Your goal> Two lines in the listing below mark the span: one contains "(cmdCode (setAddrCommand x.savedAddr))" and one contains "around a body. -/". Reproduce both of them and everything between, exactly.

(Data for processing)

-- ==== Sys2Proof/Laws/State.lean ====
section
/-! SUPPORT. One simp lemma per field per update of State, so that no proof unfolds a record update. -/

namespace Sys2Proof.Machine

/-! ## Contexts -/

@[simp] theorem State.setSeq_cfg (s : State) (c : Ctx) (q : Seq) : (s.setSeq c q).cfg = s.cfg := by cases c <;> rfl
@[simp] theorem State.setSeq_bus (s : State) (c : Ctx) (q : Seq) : (s.setSeq c q).bus = s.bus := by cases c <;> rfl
@[simp] theorem State.setSeq_lcd (s : State) (c : Ctx) (q : Seq) : (s.setSeq c q).lcd = s.lcd := by cases c <;> rfl
@[simp] theorem State.setSeq_clk (s : State) (c : Ctx) (q : Seq) : (s.setSeq c q).clk = s.clk := by cases c <;> rfl
@[simp] theorem State.setSeq_cnt (s : State) (c : Ctx) (q : Seq) : (s.setSeq c q).cnt = s.cnt := by cases c <;> rfl
@[simp] theorem State.setSeq_irq (s : State) (c : Ctx) (q : Seq) : (s.setSeq c q).irq = s.irq := by cases c <;> rfl
@[simp] theorem State.setSeq_env (s : State) (c : Ctx) (q : Seq) : (s.setSeq c q).env = s.env := by cases c <;> rfl
@[simp] theorem State.setSeq_reqs (s : State) (c : Ctx) (q : Seq) : (s.setSeq c q).reqs = s.reqs := by cases c <;> rfl
@[simp] theorem State.setSeq_direct (s : State) (c : Ctx) (q : Seq) : (s.setSeq c q).direct = s.direct := by cases c <;> rfl
@[simp] theorem State.setSeq_results (s : State) (c : Ctx) (q : Seq) : (s.setSeq c q).results = s.results := by cases c <;> rfl
@[simp] theorem State.setSeq_draws (s : State) (c : Ctx) (q : Seq) : (s.setSeq c q).draws = s.draws := by cases c <;> rfl
@[simp] theorem State.setSeq_seq (s : State) (c : Ctx) (q : Seq) : (s.setSeq c q).seq c = q := by cases c <;> rfl
@[simp] theorem State.setSeq_setSeq (s : State) (c : Ctx) (q r : Seq) : (s.setSeq c q).setSeq c r = s.setSeq c r := by cases c <;> rfl
@[simp] theorem State.setSeq_self (s : State) (c : Ctx) : s.setSeq c (s.seq c) = s := by cases c <;> rfl
@[simp] theorem State.setRest_cfg (s : State) (c : Ctx) (k : List Item) : (s.setRest c k).cfg = s.cfg := by cases c <;> rfl
@[simp] theorem State.setRest_bus (s : State) (c : Ctx) (k : List Item) : (s.setRest c k).bus = s.bus := by cases c <;> rfl
@[simp] theorem State.setRest_lcd (s : State) (c : Ctx) (k : List Item) : (s.setRest c k).lcd = s.lcd := by cases c <;> rfl
@[simp] theorem State.setRest_clk (s : State) (c : Ctx) (k : List Item) : (s.setRest c k).clk = s.clk := by cases c <;> rfl
@[simp] theorem State.setRest_cnt (s : State) (c : Ctx) (k : List Item) : (s.setRest c k).cnt = s.cnt := by cases c <;> rfl
@[simp] theorem State.setRest_irq (s : State) (c : Ctx) (k : List Item) : (s.setRest c k).irq = s.irq := by cases c <;> rfl
@[simp] theorem State.setRest_env (s : State) (c : Ctx) (k : List Item) : (s.setRest c k).env = s.env := by cases c <;> rfl
@[simp] theorem State.setRest_reqs (s : State) (c : Ctx) (k : List Item) : (s.setRest c k).reqs = s.reqs := by cases c <;> rfl
@[simp] theorem State.setRest_direct (s : State) (c : Ctx) (k : List Item) : (s.setRest c k).direct = s.direct := by cases c <;> rfl
@[simp] theorem State.setRest_results (s : State) (c : Ctx) (k : List Item) : (s.setRest c k).results = s.results := by cases c <;> rfl
@[simp] theorem State.setRest_draws (s : State) (c : Ctx) (k : List Item) : (s.setRest c k).draws = s.draws := by cases c <;> rfl
@[simp] theorem State.setRest_rest (s : State) (c : Ctx) (k : List Item) : ((s.setRest c k).seq c).rest = k := by cases c <;> rfl
@[simp] theorem State.setRest_tr (s : State) (c : Ctx) (k : List Item) : (s.setRest c k).tr c = s.tr c := by cases c <;> rfl
@[simp] theorem State.setRest_setRest (s : State) (c : Ctx) (k l : List Item) : (s.setRest c k).setRest c l = s.setRest c l := by cases c <;> rfl
@[simp] theorem State.setTr_cfg (s : State) (c : Ctx) (t : Transients) : (s.setTr c t).cfg = s.cfg := by cases c <;> rfl
@[simp] theorem State.setTr_bus (s : State) (c : Ctx) (t : Transients) : (s.setTr c t).bus = s.bus := by cases c <;> rfl
@[simp] theorem State.setTr_lcd (s : State) (c : Ctx) (t : Transients) : (s.setTr c t).lcd = s.lcd := by cases c <;> rfl
@[simp] theorem State.setTr_clk (s : State) (c : Ctx) (t : Transients) : (s.setTr c t).clk = s.clk := by cases c <;> rfl
@[simp] theorem State.setTr_cnt (s : State) (c : Ctx) (t : Transients) : (s.setTr c t).cnt = s.cnt := by cases c <;> rfl
@[simp] theorem State.setTr_irq (s : State) (c : Ctx) (t : Transients) : (s.setTr c t).irq = s.irq := by cases c <;> rfl
@[simp] theorem State.setTr_env (s : State) (c : Ctx) (t : Transients) : (s.setTr c t).env = s.env := by cases c <;> rfl
@[simp] theorem State.setTr_reqs (s : State) (c : Ctx) (t : Transients) : (s.setTr c t).reqs = s.reqs := by cases c <;> rfl
@[simp] theorem State.setTr_direct (s : State) (c : Ctx) (t : Transients) : (s.setTr c t).direct = s.direct := by cases c <;> rfl
@[simp] theorem State.setTr_results (s : State) (c : Ctx) (t : Transients) : (s.setTr c t).results = s.results := by cases c <;> rfl
@[simp] theorem State.setTr_draws (s : State) (c : Ctx) (t : Transients) : (s.setTr c t).draws = s.draws := by cases c <;> rfl
@[simp] theorem State.setTr_tr (s : State) (c : Ctx) (t : Transients) : (s.setTr c t).tr c = t := by cases c <;> rfl
@[simp] theorem State.setTr_setTr (s : State) (c : Ctx) (t u : Transients) : (s.setTr c t).setTr c u = s.setTr c u := by cases c <;> rfl
@[simp] theorem State.setTr_rest (s : State) (c : Ctx) (t : Transients) : ((s.setTr c t).seq c).rest = (s.seq c).rest := by cases c <;> rfl
@[simp] theorem State.seq_with_cfg (s : State) (c : Ctx) (v) : State.seq { s with cfg := v } c = s.seq c := by cases c <;> rfl
@[simp] theorem State.tr_with_cfg (s : State) (c : Ctx) (v) : State.tr { s with cfg := v } c = s.tr c := by cases c <;> rfl
@[simp] theorem State.seq_with_bus (s : State) (c : Ctx) (v) : State.seq { s with bus := v } c = s.seq c := by cases c <;> rfl
@[simp] theorem State.tr_with_bus (s : State) (c : Ctx) (v) : State.tr { s with bus := v } c = s.tr c := by cases c <;> rfl
@[simp] theorem State.seq_with_lcd (s : State) (c : Ctx) (v) : State.seq { s with lcd := v } c = s.seq c := by cases c <;> rfl
@[simp] theorem State.tr_with_lcd (s : State) (c : Ctx) (v) : State.tr { s with lcd := v } c = s.tr c := by cases c <;> rfl
@[simp] theorem State.seq_with_clk (s : State) (c : Ctx) (v) : State.seq { s with clk := v } c = s.seq c := by cases c <;> rfl
@[simp] theorem State.tr_with_clk (s : State) (c : Ctx) (v) : State.tr { s with clk := v } c = s.tr c := by cases c <;> rfl
@[simp] theorem State.seq_with_cnt (s : State) (c : Ctx) (v) : State.seq { s with cnt := v } c = s.seq c := by cases c <;> rfl
@[simp] theorem State.tr_with_cnt (s : State) (c : Ctx) (v) : State.tr { s with cnt := v } c = s.tr c := by cases c <;> rfl
@[simp] theorem State.seq_with_irq (s : State) (c : Ctx) (v) : State.seq { s with irq := v } c = s.seq c := by cases c <;> rfl
@[simp] theorem State.tr_with_irq (s : State) (c : Ctx) (v) : State.tr { s with irq := v } c = s.tr c := by cases c <;> rfl
@[simp] theorem State.seq_with_env (s : State) (c : Ctx) (v) : State.seq { s with env := v } c = s.seq c := by cases c <;> rfl
@[simp] theorem State.tr_with_env (s : State) (c : Ctx) (v) : State.tr { s with env := v } c = s.tr c := by cases c <;> rfl
@[simp] theorem State.seq_with_reqs (s : State) (c : Ctx) (v) : State.seq { s with reqs := v } c = s.seq c := by cases c <;> rfl
@[simp] theorem State.tr_with_reqs (s : State) (c : Ctx) (v) : State.tr { s with reqs := v } c = s.tr c := by cases c <;> rfl
@[simp] theorem State.seq_with_direct (s : State) (c : Ctx) (v) : State.seq { s with direct := v } c = s.seq c := by cases c <;> rfl
@[simp] theorem State.tr_with_direct (s : State) (c : Ctx) (v) : State.tr { s with direct := v } c = s.tr c := by cases c <;> rfl
@[simp] theorem State.seq_with_results (s : State) (c : Ctx) (v) : State.seq { s with results := v } c = s.seq c := by cases c <;> rfl
@[simp] theorem State.tr_with_results (s : State) (c : Ctx) (v) : State.tr { s with results := v } c = s.tr c := by cases c <;> rfl
@[simp] theorem State.seq_with_draws (s : State) (c : Ctx) (v) : State.seq { s with draws := v } c = s.seq c := by cases c <;> rfl
@[simp] theorem State.tr_with_draws (s : State) (c : Ctx) (v) : State.tr { s with draws := v } c = s.tr c := by cases c <;> rfl
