theorem printed_of_entryInc {l : Lcd} {row column : Nat} {text : List Byte} (hinc : l.entryInc = true)
    (hok : cursorOk row column = true) (hne : text ≠ []) :
    l.printed row column text =
      l.shows 0b10#2 true (cursorAddr row column + BitVec.ofNat 7 text.length)
        (typeFrom l.ddram (cursorAddr row column) text) := by
  obtain ⟨v, text, rfl⟩ := List.exists_cons_of_ne_nil hne
  rw [Lcd.printed, Lcd.movedTo, if_pos hok]
  exact typedAll_shows hinc text v 0b00#2 true _ l.ddram

theorem typeFrom_wf {d : Memory} (h : Memory.wf Config.blank d = true) (a : BitVec 7) (text : List Byte) :
    Memory.wf Config.blank (typeFrom d a text) = true := by
  induction text generalizing d a with
  | nil => exact h
  | cons v text ih => exact ih (writeDdram_wf h a v) _

/-- A text all of whose addresses lie in the windows: character k stands at address a + k, and no other cell changes. -/
theorem read_typeFrom {d : Memory} {a : BitVec 7} {text : List Byte} (h : Memory.wf Config.blank d = true)
    (hvis : ∀ k < text.length, a.toNat + k ∈ visibleAddrs) (i : Nat) :
    Memory.read Config.blank (typeFrom d a text) i =
      if a.toNat ≤ i ∧ i < a.toNat + text.length then text.getD (i - a.toNat) 0#8 else Memory.read Config.blank d i := by
  induction text generalizing d a with
  | nil => exact (if_neg (by simp only [List.length_nil]; omega)).symm
  | cons v text ih =>
    have hhead : a.toNat ∈ visibleAddrs := hvis 0 (Nat.succ_pos _)
    have hlow : a.toNat < 96 := by
      have hall : ∀ j ∈ visibleAddrs, j < 96 := by decide
      exact hall _ hhead
    have hnext : (a + 1#7).toNat = a.toNat + 1 := by
      rw [BitVec.toNat_add, BitVec.toNat_ofNat]
      omega
    have htail : ∀ k < text.length, (a + 1#7).toNat + k ∈ visibleAddrs := fun k hk => by
      rw [hnext, Nat.add_right_comm]
      exact hvis (k + 1) (Nat.succ_lt_succ hk)
    rw [typeFrom, ih (writeDdram_wf h a v) htail, read_writeDdram h, hnext, List.length_cons]
    rcases Nat.lt_trichotomy i a.toNat with hlt | rfl | hgt
    · rw [if_neg (by omega), if_neg (by omega), if_neg (by omega)]
    · rw [if_neg (by omega), if_pos ⟨rfl, hhead⟩, if_pos (by omega), Nat.sub_self]
      rfl
    · obtain ⟨j, rfl⟩ := Nat.exists_eq_add_of_lt hgt
      have hcell : a.toNat + j + 1 - a.toNat = j + 1 := by omega
      have hrest : a.toNat + j + 1 - (a.toNat + 1) = j := by omega
      rw [hcell, hrest, if_neg (c := a.toNat + j + 1 = a.toNat ∧ _) (by omega), List.getD_cons_succ]
      exact if_congr (by omega) rfl rfl

/-- The addresses of a row's columns (R55). -/
theorem cursorAddr_add_mem {row column k : Nat} (hrow : row ≤ 3) (hk : column + k ≤ 15) :
    (cursorAddr row column).toNat + k ∈ visibleAddrs := by
  have hcell : (cursorAddr row column).toNat + k = (cursorAddr row (column + k)).toNat := by
    simp only [cursorAddr, BitVec.toNat_ofNat]
    interval_cases row <;> simp only [rowBase] <;> omega
  have hall : ∀ r ≤ 3, ∀ j ≤ 15, (cursorAddr r j).toNat ∈ visibleAddrs := by decide
  rw [hcell]
  exact hall row hrow _ hk

/-- A text that stays in its row. -/
theorem read_typeFrom_row {d : Memory} {row column : Nat} {text : List Byte} (h : Memory.wf Config.blank d = true)
    (hrow : row ≤ 3) (hfit : column + text.length ≤ 16) (i : Nat) :
    Memory.read Config.blank (typeFrom d (cursorAddr row column) text) i =
      if (cursorAddr row column).toNat ≤ i ∧ i < (cursorAddr row column).toNat + text.length
      then text.getD (i - (cursorAddr row column).toNat) 0#8 else Memory.read Config.blank d i :=
  read_typeFrom h (fun k hk => cursorAddr_add_mem hrow (by omega)) i

/-! ## The guard (R199) -/

/-- The module after a wait has found it ready (R153). -/
def Lcd.polled (l : Lcd) : Lcd := { l with mode := 0b01#2, bf := false }

/-- The module after a guarded body that leaves it at l', begun at l: LCD_MODE and AC are put back, by a command after which LCDDEV
has had one boundary on its schedule k. -/
def Lcd.guarded (l : Lcd) (k : LcdSched) (l' : Lcd) : Lcd :=
  { l' with mode := l.mode, ac := l.ac, ramsel := .dd, bf := !(k == .eager) }

theorem decide_ne_eager (k : LcdSched) : decide (k ≠ .eager) = !(k == .eager) := by cases k <;> rfl

section Guard
variable {c : Ctx} {n : Nat} {k : List Item} {s : State} {x : Transients}

/-- The guard's snapshot of LCD_MODE and AC. -/
theorem go_guardOpen (h : Running c s) (hw : s.lcdAnswers = true) :
    go c (n + 3) (.prim .readMode :: (waitCode ++ .ctl .saveAddr :: k)) (s.setTr c x) =
      go c n k (State.setTr { s with lcd := s.lcd.polled } c
        { x with savedMode := s.lcd.mode, stBusy := false, stAddr := s.lcd.ac, savedAddr := s.lcd.ac }) := by
  have hmode : runPrim c .readMode (readyEager (s.setTr c x)) =
      .next ((readyEager s).setTr c { x with savedMode := s.lcd.mode }) := by cases c <;> rfl
  have hready : Running c (readyEager s) := h.congr rfl rfl
  rw [go_prim (h.setTr x), hmode, thenDo_next, go_wait_setTr hready (waitEnds_of_lcdAnswers hw), go_goOn rfl]
  cases c <;> rfl

/-- What the guard puts back: AC by a set-address command, then LCD_MODE. -/
theorem go_guardClose (h : Running c s) (hw : s.lcdAnswers = true) :
    go c (n + 5) (waitCode ++ .ctl .restoreAddr :: .prim .restoreMode :: k) (s.setTr c x) =
      go c n k (State.setTr { s with lcd :=
        { s.lcd with mode := x.savedMode, ac := x.savedAddr, ramsel := .dd, bf := !(s.env.lcd == .eager) } } c
        (x.waited s.lcd.ac)) := by
  have hinsert : runCtl c .restoreAddr (State.setTr { s with lcd := s.lcd.polled } c (x.waited s.lcd.ac)) =
      .insert (cmdCode (setAddrCommand x.savedAddr)) (State.setTr { s with lcd := s.lcd.polled } c (x.waited s.lcd.ac)) := by
    cases c <;> rfl
  have hpolled : Running c (State.setTr { s with lcd := s.lcd.polled } c (x.waited s.lcd.ac)) :=
    h.congr (by simp) (by simp)
  have hcmd : go c (n + 3) (cmdCode (setAddrCommand x.savedAddr) ++ .prim .restoreMode :: k)
        (State.setTr { s with lcd := s.lcd.polled } c (x.waited s.lcd.ac)) =
      go c (n + 1) (.prim .restoreMode :: k)
        (State.setTr { s with lcd := s.lcd.addressed x.savedAddr } c (x.waited s.lcd.ac)) := by
    rw [go_cmd hpolled (lcdFree_of_ready (by simp [Lcd.polled])) (acceptCommand_setAddr _ x.savedAddr _)]
    cases c <;> rfl
  have hrestore : runPrim c .restoreMode
        (readyEager (State.setTr { s with lcd := s.lcd.addressed x.savedAddr } c (x.waited s.lcd.ac))) =
      .next (State.setTr { s with lcd :=
        { s.lcd with mode := x.savedMode, ac := x.savedAddr, ramsel := .dd, bf := !(s.env.lcd == .eager) } } c
        (x.waited s.lcd.ac)) := by cases c <;> rfl
  rw [go_wait_setTr h (waitEnds_of_lcdAnswers hw)]
  refine (go_insert hinsert rfl).trans (hcmd.trans ?_)
  rw [go_prim (h.congr (by simp) (by simp)), hrestore, thenDo_next]

/-- The guard around a body. -/
theorem leads_guarded {cost : Nat} {body : List Item} {l : Lcd} (h : Running c s) (hw : s.lcdAnswers = true)
    (hbody : Runs c cost body { s with lcd := s.lcd.polled } { s with lcd := l }) :
    Leads c (cost + 8) (guardedCode body) s { s with lcd := s.lcd.guarded s.env.lcd l } := by
  intro n k x
  obtain ⟨m, y, hm, hy, hgo⟩ := hbody (n + 5) (waitCode ++ .ctl .restoreAddr :: .prim .restoreMode :: k)
    { x with savedMode := s.lcd.mode, stBusy := false, stAddr := s.lcd.ac, savedAddr := s.lcd.ac }
  have hclose := go_guardClose (n := m - 5) (k := k) (x := y) (s := { s with lcd := l }) (h.congr rfl rfl) hw
  have hmode : y.savedMode = s.lcd.mode := congrArg Transients.savedMode hy
  have haddr : y.savedAddr = s.lcd.ac := congrArg Transients.savedAddr hy
  rw [Nat.sub_add_cancel (by omega), hmode, haddr] at hclose
  refine ⟨m - 5, _, by omega, Eq.trans ?_ (hgo.trans hclose)⟩
  have hopen := go_guardOpen (n := n + 5 + cost)
    (k := body ++ (waitCode ++ .ctl .restoreAddr :: .prim .restoreMode :: k)) (x := x) h hw
  rw [← hopen, guardedCode]
  simp only [List.append_assoc, List.cons_append, List.nil_append]
  congr 1
  omega

end Guard

end Sys2Proof.Machine
end

section
/-! PROOF. The requests of the clock and of the edge counter (45_background_agents.md R191 to R195, R201, R202). -/

namespace Sys2Proof.Machine

/-! ## Starting and stopping the clock (R191, R192) -/

/-- What FG leaves where the timer bits alone are written. -/
def State.timerSet (s : State) (enabled running : Bit) : State :=
  { readyEager s with irq := { s.irq with tmrIe := enabled, tmrRun := running } }

/-- CLK_START: the enable is written last, so no interrupt is taken in it. -/
theorem runs_clkStart {s : State} (h : Running .fg s) : Runs .fg 2 clkStartCode s (s.timerSet true true) := by
  have hboth := (runs_setTmrRun h true).append (runs_setTmrIe (h.setTmrRun true) true)
  have hend : ({ readyEager { readyEager s with irq := { s.irq with tmrRun := true } } with
      irq := { s.irq with tmrRun := true, tmrIe := true } } : State) = s.timerSet true true := by
    simp only [State.timerSet, readyEager, readyAtBoundary_twice]
  rwa [hend] at hboth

(End Data for processing)

Answer to this exercise>
      .insert (cmdCode (setAddrCommand x.savedAddr)) (State.setTr { s with lcd := s.lcd.polled } c (x.waited s.lcd.ac)) := by
    cases c <;> rfl
  have hpolled : Running c (State.setTr { s with lcd := s.lcd.polled } c (x.waited s.lcd.ac)) :=
    h.congr (by simp) (by simp)
  have hcmd : go c (n + 3) (cmdCode (setAddrCommand x.savedAddr) ++ .prim .restoreMode :: k)
        (State.setTr { s with lcd := s.lcd.polled } c (x.waited s.lcd.ac)) =
      go c (n + 1) (.prim .restoreMode :: k)
        (State.setTr { s with lcd := s.lcd.addressed x.savedAddr } c (x.waited s.lcd.ac)) := by
    rw [go_cmd hpolled (lcdFree_of_ready (by simp [Lcd.polled])) (acceptCommand_setAddr _ x.savedAddr _)]
    cases c <;> rfl
  have hrestore : runPrim c .restoreMode
        (readyEager (State.setTr { s with lcd := s.lcd.addressed x.savedAddr } c (x.waited s.lcd.ac))) =
      .next (State.setTr { s with lcd :=
        { s.lcd with mode := x.savedMode, ac := x.savedAddr, ramsel := .dd, bf := !(s.env.lcd == .eager) } } c
        (x.waited s.lcd.ac)) := by cases c <;> rfl
  rw [go_wait_setTr h (waitEnds_of_lcdAnswers hw)]
  refine (go_insert hinsert rfl).trans (hcmd.trans ?_)
  rw [go_prim (h.congr (by simp) (by simp)), hrestore, thenDo_next]

/-- The guard around a body. -/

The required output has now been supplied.